Nel suo saggio “La scienza come professione” (1919), il sociologo tedesco Max Weber introduce il concetto di disincantamento del mondo per descrivere quella perdita di spiegazioni magiche e animistiche che ha accompagnato lo sviluppo tecnologico della società, perdita che nei fatti ha portato a un diverso atteggiamento nei confronti del reale.

[…] il reincantamento è il processo opposto a questo. Si potrebbe quindi definire come il tentativo di sviluppare una nuova razionalità empatica, vicina a tutte le forme del vivere, e che – questo secondo me è l’essenziale – rimanga consapevole che le nostre teorie sul mondo, e le loro conseguenti applicazioni, non colgono che una parte della realtà, lasciandone fuori quell’elemento ineffabile.

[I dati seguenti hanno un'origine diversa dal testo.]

-- ==== Sys2Proof/Machine/Sync.lean ====
section
/-! DEFINITION. Atomics, condition monitors and barriers (12_sync R249 to R271). -/

namespace Sys2Proof.Machine

/-! ## Atomics (R249 to R258) -/

/-- Bytes of an atomic of width w. -/
def atomBytes (wide : Bool) : Nat := if wide then 8 else 4

/-- A 32-bit result splits no pair of a late value in the lanes that write (R93). -/
def splitLate (s : State) (o : Option Out) (wide : Bool) (run : List LaneId) : List (Nat × Nat) :=
  match o with
  | some o => if wide then [] else run.flatMap (s.splitSyms o false)
  | none => []

/-- The registers an atomic names. -/
def atomRegs (o : Option Out) (wide : Bool) (srcs : List (Src × As)) : List (Nat × Nat) :=
  srcRegs srcs ++ (match o with | some o => outRegs o (if wide then 2 else 1) | none => [])

/-- The data of an atomic's lane: its operands in order. -/
def atomData (wide : Bool) (vs : List Val) : List Cell := vs.flatMap fun v => v.cells wide

/-- Sends an atomic of a slice or group clause: with a result, under a new symbol (R252). -/
def sendAtomic (k : AccKind) (o : Option Out) (wide : Bool) (run : List LaneId) (ls : List LaneAcc) (h : Here) (s : State) : Body :=
  let w := atomBytes wide
  let id := s.env.fresh
  match o with
  | none => .ok (performUpTo id s.env.budget (sendAccess h k w 0 none none ls s))
  | some d =>
    let q := s.quarter h.b h.g
    match s.freeSym q with
    | none => waitHere s
    | some n =>
      let t := sendAccess h k w 0 (some (q, n)) (some d) ls (newSym q n h.b h.g (.access id) s)
      let cs := freshCells q n w
      .ok (performUpTo id s.env.budget (if h.isSlice then loadSliceDst h d w run cs t else loadUpperDst h d w cs t))

def atomSlice (op : AtOp) (o : Option Out) (wide : Bool) (srcs : List (Src × As)) (h : Here) (s : State) : Body := do
  let w := atomBytes wide
  let k := AccKind.atomic op wide
  if h.boundsOk (atomRegs o wide srcs) then .ok () else .error (trapC .regbound)
  let run := h.execLanes s 7
  let ins ← readLanes s h run srcs
  memBars h s true false
  if run = [] then .ok (match o with | some d => s.latchOld h d wide | none => s)
  else do
    let late := ins.flatMap (fun r => r.2.flatMap Val.syms) ++ splitLate s o wide run
    if late ≠ [] then waitSyms s h.u late else .ok ()
    let ls ← checkLanes h s k true (fun _ => accInfo w true)
      (ins.map fun r => laneAcc r.1.g r.1.l 0 w (r.2.headD (.known 0)) (.known 0) (atomData wide (r.2.drop 1)))
    sendAtomic k o wide run ls h s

Questo lungo articolo tocca numerosi tentativi (più o meno riusciti) di rimettere l’ineffabile all’interno dell’insieme: Edmund Husserl e la sua lebenswelt, Federico Campagna e la causalità ridotta a funzione produttiva più che creativa, QAnon e i loro (quantomeno goffi) tentativi di ridare un senso a ciò che percepiscono come insensato…

Sino a tornare al ruolo di scienza e tecnica all’interno del processo di reincantamento:

MM: Quest’ultimo punto è importante sottolinearlo. Il reincantamento non è una prassi contro la scienza, qualsiasi lettura in questo senso sarebbe faziosa. Il reincantamento è una prassi contro il modello che la tecnica ha imposto nell’organizzare le nostre conoscenze sociali, politiche, biologiche, psicologiche eccetera.

VG: Ma oserei dire che il reincantamento non è nemmeno una prassi contro la tecnica. Non si tratta di abbandonare la tecnologia, bensì semplicemente di ristrutturare – re-immaginare, per restare in tema – le nostre tecnologie intorno ai bisogni della natura al fine di evocare un futuro auspicabile.